Мне вспомнился Воробьянинов и его коронное: «Однако!»

— Это только сегодня, потому что среда. А вчера и завтра — всем одинаково, сто юаней. Зато в субботу — целых двести. И вообще, радуйся, что с тебя только полторы сотни. При твоих размерах вполне могли взять как за двоих… — Ли Мэй ущипнула меня за бок и игриво подмигнула. — Мой Тотори…

Я уже знал, что этот «тотори» — какой-то толстяк-покемон из ее обожаемого аниме.

— Я не толстый. Я — крупный, — привычно возразил, расправляя плечи.

Наконец мы прошли билетеров и разошлись согласно указателям: мальчики направо, девочки налево.

Я быстро переоделся в купальные шорты и ждал Ли Мэй возле раздевалок, в условленном месте, с пакетом в руках.

Начинало припекать. Солнце стремительно заливало небо, сдирая лучами его тонкую утреннюю синеву. Ли Мэй все не появлялась, и я прохаживался вдоль стены, маясь, как Ипполит Матвеевич.

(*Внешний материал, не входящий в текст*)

theorem keeps_bgWriteRx (p pkt s) (hs : Keeps s₀ s) : Keeps s₀ (bgWriteRx p pkt s) := by
  unfold bgWriteRx
  repeat' (first
    | (with_reducible assumption) | (with_reducible intro _) | (with_reducible apply keeps_receive)
    | (with_reducible apply keeps_bgWriteMine) | (with_reducible apply keeps_foldl) | (with_reducible apply keeps_id)
    | (extract_lets) | (split) | (with_reducible apply keeps_ite) | (dsimp -zeta only) | (dsimp -zeta +zetaDelta only))

theorem keeps_setSlot (k i s) (hs : Keeps s₀ s) : Keeps s₀ (setSlot k i s) := by
  unfold setSlot
  repeat' (first
    | (with_reducible assumption) | (with_reducible intro _) | (with_reducible apply keeps_State_setFld)
    | (with_reducible apply keeps_foldl) | (with_reducible apply keeps_id) | (extract_lets) | (split)
    | (with_reducible apply keeps_ite) | (dsimp -zeta only) | (dsimp -zeta +zetaDelta only)
    | (with_reducible apply keeps_with_cask) | (with_reducible apply keeps_upd) | (exact Nat.le_refl _) | rfl
    | (exact Nat.le_add_right _ _) | (exact SMap.wf_filter _ (by with_reducible assumption) _))

theorem keeps_pauseAll (s) (hs : Keeps s₀ s) : Keeps s₀ (pauseAll s) := by
  unfold pauseAll
  repeat' (first
    | (with_reducible assumption) | (with_reducible intro _) | (with_reducible apply keeps_State_each)
    | (with_reducible apply keeps_State_when) | (with_reducible apply keeps_pauseStream) | (with_reducible apply keeps_foldl)
    | (with_reducible apply keeps_id) | (extract_lets) | (split) | (with_reducible apply keeps_ite) | (dsimp -zeta only)
    | (dsimp -zeta +zetaDelta only))

theorem keeps_capture (kind s) (hs : Keeps s₀ s) : Keeps s₀ (capture kind s) := by
  unfold capture
  repeat' (first
    | (with_reducible assumption) | (with_reducible intro _) | (with_reducible apply keeps_failCask)
    | (with_reducible apply keeps_nandWrite) | (with_reducible apply keeps_setSlot)
    | (with_reducible apply keeps_State_setBytes) | (with_reducible apply keeps_setCsk)
    | (with_reducible apply keeps_State_when) | (with_reducible apply keeps_pauseAll) | (with_reducible apply keeps_foldl)
    | (with_reducible apply keeps_id) | (extract_lets) | (split) | (with_reducible apply keeps_ite) | (dsimp -zeta only)
    | (dsimp -zeta +zetaDelta only) | (with_reducible apply keeps_with_cask) | (with_reducible apply keeps_upd)
    | (exact Nat.le_refl _) | rfl | (exact Nat.le_add_right _ _) | (exact SMap.wf_filter _ (by with_reducible assumption) _))

theorem keeps_settleAll (s) (hs : Keeps s₀ s) : Keeps s₀ (settleAll s) := by
  unfold settleAll
  repeat' (first
    | (with_reducible assumption) | (with_reducible intro _) | (with_reducible apply keeps_State_each)
    | (with_reducible apply keeps_tryArrays) | (with_reducible apply keeps_foldl) | (with_reducible apply keeps_id)
    | (extract_lets) | (split) | (with_reducible apply keeps_ite) | (dsimp -zeta only) | (dsimp -zeta +zetaDelta only))
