theorem keeps_writeSlot (i q book s) (hs : Keeps s₀ s) : Keeps s₀ (writeSlot i q book s) := by
  unfold writeSlot
  repeat' (first
    | (with_reducible assumption) | (with_reducible intro _) | (with_reducible apply keeps_writeFolio)
    | (with_reducible apply keeps_copyFirst) | (with_reducible apply keeps_foldl) | (with_reducible apply keeps_id)
    | (extract_lets) | (split) | (with_reducible apply keeps_ite) | (dsimp -zeta only) | (dsimp -zeta +zetaDelta only))

theorem keeps_writeScaleSlots (s) (hs : Keeps s₀ s) : Keeps s₀ (writeScaleSlots s) := by
  unfold writeScaleSlots
  repeat' (first
    | (with_reducible assumption) | (with_reducible intro _) | (with_reducible apply keeps_writeSlot)
    | (with_reducible apply keeps_foldl) | (with_reducible apply keeps_id) | (extract_lets) | (split)
    | (with_reducible apply keeps_ite) | (dsimp -zeta only) | (dsimp -zeta +zetaDelta only))

theorem keeps_updateScale (ovf ok s) (hs : Keeps s₀ s) : Keeps s₀ (updateScale ovf ok s) := by
  unfold updateScale
  repeat' (first
    | (with_reducible assumption) | (with_reducible intro _) | (with_reducible apply keeps_State_setFlag)
    | (with_reducible apply keeps_State_setFld) | (with_reducible apply keeps_raiseEv) | (with_reducible apply keeps_foldl)
    | (with_reducible apply keeps_id) | (extract_lets) | (split) | (with_reducible apply keeps_ite) | (dsimp -zeta only)
    | (dsimp -zeta +zetaDelta only))

theorem keeps_updateMeans (ovf s) (hs : Keeps s₀ s) : Keeps s₀ (updateMeans ovf s) := by
  unfold updateMeans
  repeat' (first
    | (with_reducible assumption) | (with_reducible intro _) | (with_reducible apply keeps_State_each)
    | (with_reducible apply keeps_State_setTaster) | (with_reducible apply keeps_foldl) | (with_reducible apply keeps_id)
    | (extract_lets) | (split) | (with_reducible apply keeps_ite) | (dsimp -zeta only) | (dsimp -zeta +zetaDelta only))

theorem keeps_sendVerdict (v s) (hs : Keeps s₀ s) : Keeps s₀ (sendVerdict v s) := by
  unfold sendVerdict
  repeat' (first
    | (with_reducible assumption) | (with_reducible intro _) | (with_reducible apply keeps_pushFree)
    | (with_reducible apply keeps_sendToken) | (with_reducible apply keeps_foldl) | (with_reducible apply keeps_id)
    | (extract_lets) | (split) | (with_reducible apply keeps_ite) | (dsimp -zeta only) | (dsimp -zeta +zetaDelta only))

theorem keeps_phase6 (s) (hs : Keeps s₀ s) : Keeps s₀ (phase6 s) := by
  unfold phase6
  repeat' (first
    | (with_reducible assumption) | (with_reducible intro _) | (with_reducible apply keeps_State_when)
    | (with_reducible apply keeps_State_setFld) | (with_reducible apply keeps_raiseEv)
    | (with_reducible apply keeps_State_each) | (with_reducible apply keeps_logJump)
    | (with_reducible apply keeps_State_setFlag) | (with_reducible apply keeps_askCask)
    | (with_reducible apply keeps_writeScaleSlots) | (with_reducible apply keeps_updateScale)
    | (with_reducible apply keeps_updateMeans) | (with_reducible apply keeps_sendVerdict)
    | (with_reducible apply keeps_State_setRegN) | (with_reducible apply keeps_foldl) | (with_reducible apply keeps_id)
    | (extract_lets) | (split) | (with_reducible apply keeps_ite) | (dsimp -zeta only) | (dsimp -zeta +zetaDelta only)
    | (with_reducible apply keeps_with_gov) | (with_reducible apply keeps_upd) | (exact Nat.le_refl _) | rfl
    | (exact Nat.le_add_right _ _) | (exact SMap.wf_filter _ (by with_reducible assumption) _))
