theorem keeps_copyHang (s) (hs : Keeps s₀ s) : Keeps s₀ (copyHang s) := by
  unfold copyHang
  repeat' (first
    | (with_reducible assumption) | (with_reducible intro _) | (with_reducible apply keeps_putHang)
    | (with_reducible apply keeps_foldl) | (with_reducible apply keeps_id) | (extract_lets) | (split)
    | (with_reducible apply keeps_ite) | (dsimp -zeta only) | (dsimp -zeta +zetaDelta only)
    | (with_reducible apply keeps_with_hang) | (with_reducible apply keeps_upd) | (exact Nat.le_refl _) | rfl
    | (exact Nat.le_add_right _ _) | (exact SMap.wf_filter _ (by with_reducible assumption) _))

theorem keeps_latchCounters (s) (hs : Keeps s₀ s) : Keeps s₀ (latchCounters s) := by
  unfold latchCounters
  repeat' (first
    | (with_reducible assumption) | (with_reducible intro _) | (with_reducible apply keeps_foldl)
    | (with_reducible apply keeps_id) | (extract_lets) | (split) | (with_reducible apply keeps_ite) | (dsimp -zeta only)
    | (dsimp -zeta +zetaDelta only) | (with_reducible apply keeps_with_snap) | (with_reducible apply keeps_upd)
    | (exact Nat.le_refl _) | rfl | (exact Nat.le_add_right _ _) | (exact SMap.wf_filter _ (by with_reducible assumption) _))

theorem keeps_endLatch (s) (hs : Keeps s₀ s) : Keeps s₀ (endLatch s) := by
  unfold endLatch
  repeat' (first
    | (with_reducible assumption) | (with_reducible intro _) | (with_reducible apply keeps_State_when)
    | (with_reducible apply keeps_latchCounters) | (with_reducible apply keeps_foldl) | (with_reducible apply keeps_id)
    | (extract_lets) | (split) | (with_reducible apply keeps_ite) | (dsimp -zeta only) | (dsimp -zeta +zetaDelta only))

theorem keeps_snapCounters (s) (hs : Keeps s₀ s) : Keeps s₀ (snapCounters s) := by
  unfold snapCounters
  repeat' (first
    | (with_reducible assumption) | (with_reducible intro _) | (with_reducible apply keeps_latchCounters)
    | (with_reducible apply keeps_State_each) | (with_reducible apply keeps_advanceFree)
    | (with_reducible apply keeps_bothDies) | (with_reducible apply keeps_State_setReg64)
    | (with_reducible apply keeps_foldl) | (with_reducible apply keeps_id) | (extract_lets) | (split)
    | (with_reducible apply keeps_ite) | (dsimp -zeta only) | (dsimp -zeta +zetaDelta only)
    | (with_reducible apply keeps_with_snapAt) | (with_reducible apply keeps_upd) | (exact Nat.le_refl _) | rfl
    | (exact Nat.le_add_right _ _) | (exact SMap.wf_filter _ (by with_reducible assumption) _))

theorem keeps_execCounterSnap (fn s) (hs : Keeps s₀ s) {w : State} (eq : execCounterSnap fn s = .next w) : Keeps s₀ w := by
  unfold execCounterSnap at eq
  injection eq with eq
  subst eq
  repeat' (first
    | (with_reducible assumption) | (with_reducible intro _) | (with_reducible apply keeps_posted)
    | (with_reducible apply keeps_ownerWrite) | (with_reducible apply keeps_snapCounters)
    | (with_reducible apply keeps_foldl) | (with_reducible apply keeps_id) | (extract_lets) | (split)
    | (with_reducible apply keeps_ite) | (dsimp -zeta only) | (dsimp -zeta +zetaDelta only))
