theorem keeps_execTileMoveCommit (r j s) (hs : Keeps s₀ s) {w : State} (eq : execTileMoveCommit r j s = .next w) : Keeps s₀ w := by
  unfold execTileMoveCommit at eq
  injection eq with eq
  subst eq
  repeat' (first
    | (with_reducible assumption) | (with_reducible intro _) | (with_reducible apply keeps_moveCommit)
    | (with_reducible apply keeps_foldl) | (with_reducible apply keeps_id) | (extract_lets) | (split)
    | (with_reducible apply keeps_ite) | (dsimp -zeta only) | (dsimp -zeta +zetaDelta only))

end Sys2Proof.Machine.Laws
end

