-- ==== Sys2Proof/Tests/Slice0.lean ====
section
/-! SUPPORT. Tests: ill-formed operands refused, states that meet the hypotheses of every statement, and single commands checked
against the worked examples and tables of the spec. -/

namespace Sys2Proof.Tests

set_option Elab.async false

open Sys2Proof Sys2Proof.Machine

/-- A module that has started: 48 V valid, start-up over, 31 virtual functions, the bridge up, Muzomus running. -/
def up : State :=
  let s := State.reset
  let s := { s with power := { s.power with vin := 2 }, mzm := { s.mzm with restarting := false } }
  let s := (s.setFlag (resetPage 0) Fld.RST_STATUS.ready true).setFlag (resetPage 1) Fld.RST_STATUS.ready true
  let s := s.setFld (resetPage 0) Fld.RST_STATUS.step 0
  let s := s.setNum (shadowBase + 0xAE) 1 31
  (s.setFlag (dieTopPage 0) Fld.DIE_BRG_STATUS.link_up true).setFlag (dieTopPage 1) Fld.DIE_BRG_STATUS.link_up true

/-- The next state of a command, or `up` where it has none. -/
def after (i : Instr) (s : State) : State := match exec i s with | .next t => t | _ => up

/-- Whether a command answers a next state. -/
def goes (o : Host.Outcome State Fault Refusal) : Bool := match o with | .next _ => true | _ => false

/-- A core that runs, with registers `g`. -/
def coreWith (g : List (Nat × Nat)) : CoreSt :=
  g.foldl (fun (c : CoreSt) x => c.setG x.1 (BitVec.ofNat 32 x.2)) { CoreSt.reset with run := .running }

/-- `s` with core 0 as `c` and the word `w` at address 0 of its instruction memory. -/
def put (c : CoreSt) (w : Nat) (s : State) : State := (s.setCore 0 c).setNum (imemBase 0) 4 w

/-- `up` with core 0 about to run the word `w` with registers `g`. -/
def at0 (w : Nat) (g : List (Nat × Nat)) : State := put (coreWith g) w up

/-- An instruction word: opcode, the fields at bits 25:21 and 20:16, the low 16 bits (R132). -/
def iw (op d a lo : Nat) : Nat := op * 2 ^ 26 + d * 2 ^ 21 + a * 2 ^ 16 + lo

/-- Stream `id` of `up` in state 2 with the smallest queues, changed by `f`. -/
def withStream (id : Nat) (f : Machine.Stream → Machine.Stream) (s : State) : State :=
  s.setStream id (f { Machine.Stream.reset with state := 2, sqBase := 0x100000, sqExp := 4, cqBase := 0x200000, cqExp := 4, credits := 4 })

/-- The page at `b` with PAGE_OWNER naming function 1. -/
def ownedBy1 (b : Nat) (s : State) : State := s.setRegN (b + 0x0C) 1

/-! Witnesses: the hypotheses of each statement hold together somewhere. Each conjunct meets one clause, at the ends of its range
where it has one. -/

theorem wit_MemoryCanonicalKept : (Memory.wf up.mem = true ∧ goes (Machine.step { up with pending := [.nop 0] }) = true) := by
  decide +kernel

theorem wit_CoreArithmetic :
    CoreAt (at0 (iw 1 31 1 0x8000) [(1, 7)]) 0 1 ∧ CoreAt (at0 (iw 2 0 1 0xFFFF) [(1, 7)]) 0 2 ∧ CoreAt (at0 (iw 3 2 1 1) []) 0 3 ∧
    CoreAt (at0 (iw 4 2 1 1) []) 0 4 ∧
    (CoreAt (at0 (iw 5 2 1 31) []) 0 5 ∧ bits (iw 5 2 1 31) 15 7 = 0 ∧ bits (iw 5 2 1 31) 6 5 = 0) ∧
    (bits (iw 5 2 1 (31 + 32)) 15 7 = 0 ∧ bits (iw 5 2 1 (31 + 32)) 6 5 = 1) ∧
    (bits (iw 5 2 1 (31 + 64)) 15 7 = 0 ∧ bits (iw 5 2 1 (31 + 64)) 6 5 = 2) ∧
    (CoreAt (at0 (iw 6 2 0 0xFFFF) []) 0 6 ∧ bits (iw 6 2 0 0xFFFF) 20 16 = 0) ∧ CoreAt (at0 (iw 7 2 1 0x7FFF) []) 0 7 := by
  unfold CoreAt; decide +kernel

Мимо шныряла самая разнообразная публика. Молодые мамаши с крикливыми детьми, мужики-толстяки в смешных плавках и купальных шапочках, худющие тонкокостные подростки, девчонки с фигурами «сосиской»… Величаво прошли две красотки в голубых закрытых купальниках, приободрив меня мимолетным любопытным взглядом. За ними просеменил нагруженный фототехникой парень в шортах и несколько его ассистентов, с треногами и отражателями. Иногда в толпе мелькали белобрысые головы лаоваев.

Вышла Ли Мэй.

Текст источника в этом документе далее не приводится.